## PROBLEM STATEMENT
Report each line from the records where the string "form" turns up.

Data items:

-- ==== Sys2Proof/Machine/Memory.lean ====
section
/-! DEFINITION. The named operations over a byte buffer: MemRead and MemWrite of 00_scope.md R17, over the canonical form of
`Memory` (log entry 2). -/

namespace Sys2Proof.Machine

/-- The canonical form: offsets strictly rising. An unlisted offset holds no value, so no entry can equal what it reads as. -/
abbrev Memory.wf (m : Memory) : Prop := (m.map Prod.fst).Pairwise (· < ·)

/-- The byte at an offset, none where no specified byte is held. -/
def Memory.read? : Memory → Nat → Option Byte
  | [], _ => none
  | (k, b) :: m, a => if a = k then some b else Memory.read? m a

/-- MemRead(space, off, n): the bytes at offsets off to off + n - 1, in order; none if one of them holds no value. -/
def Memory.readBytes (m : Memory) (off : Nat) : Nat → Option (List Byte)
  | 0 => some []
  | n + 1 =>
    match m.read? off, Memory.readBytes m (off + 1) n with
    | some b, some bs => some (b :: bs)
    | _, _ => none

/-- Writes one byte. -/
def Memory.write : Memory → Nat → Byte → Memory
  | [], a, b => [(a, b)]
  | (k, c) :: m, a, b =>
    if a < k then (a, b) :: (k, c) :: m
    else if a = k then (a, b) :: m
    else (k, c) :: Memory.write m a b

/-- MemWrite(space, off, n, v): writes the bytes from offset off on, in order. -/
def Memory.writeBytes (m : Memory) (off : Nat) : List Byte → Memory
  | [] => m
  | b :: bs => Memory.writeBytes (m.write off b) (off + 1) bs

/-- MemWrite into a buffer of `cap` bytes; none where an offset does not exist. -/
def writeBuffer (cap : Nat) (m : Memory) (off : Nat) (bytes : List Byte) : Option Memory :=
  if off + bytes.length ≤ cap then some (m.writeBytes off bytes) else none

end Sys2Proof.Machine
end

## REPLY
/-! DEFINITION. The named operations over a byte buffer: MemRead and MemWrite of 00_scope.md R17, over the canonical form of
/-- The canonical form: offsets strictly rising. An unlisted offset holds no value, so no entry can equal what it reads as. -/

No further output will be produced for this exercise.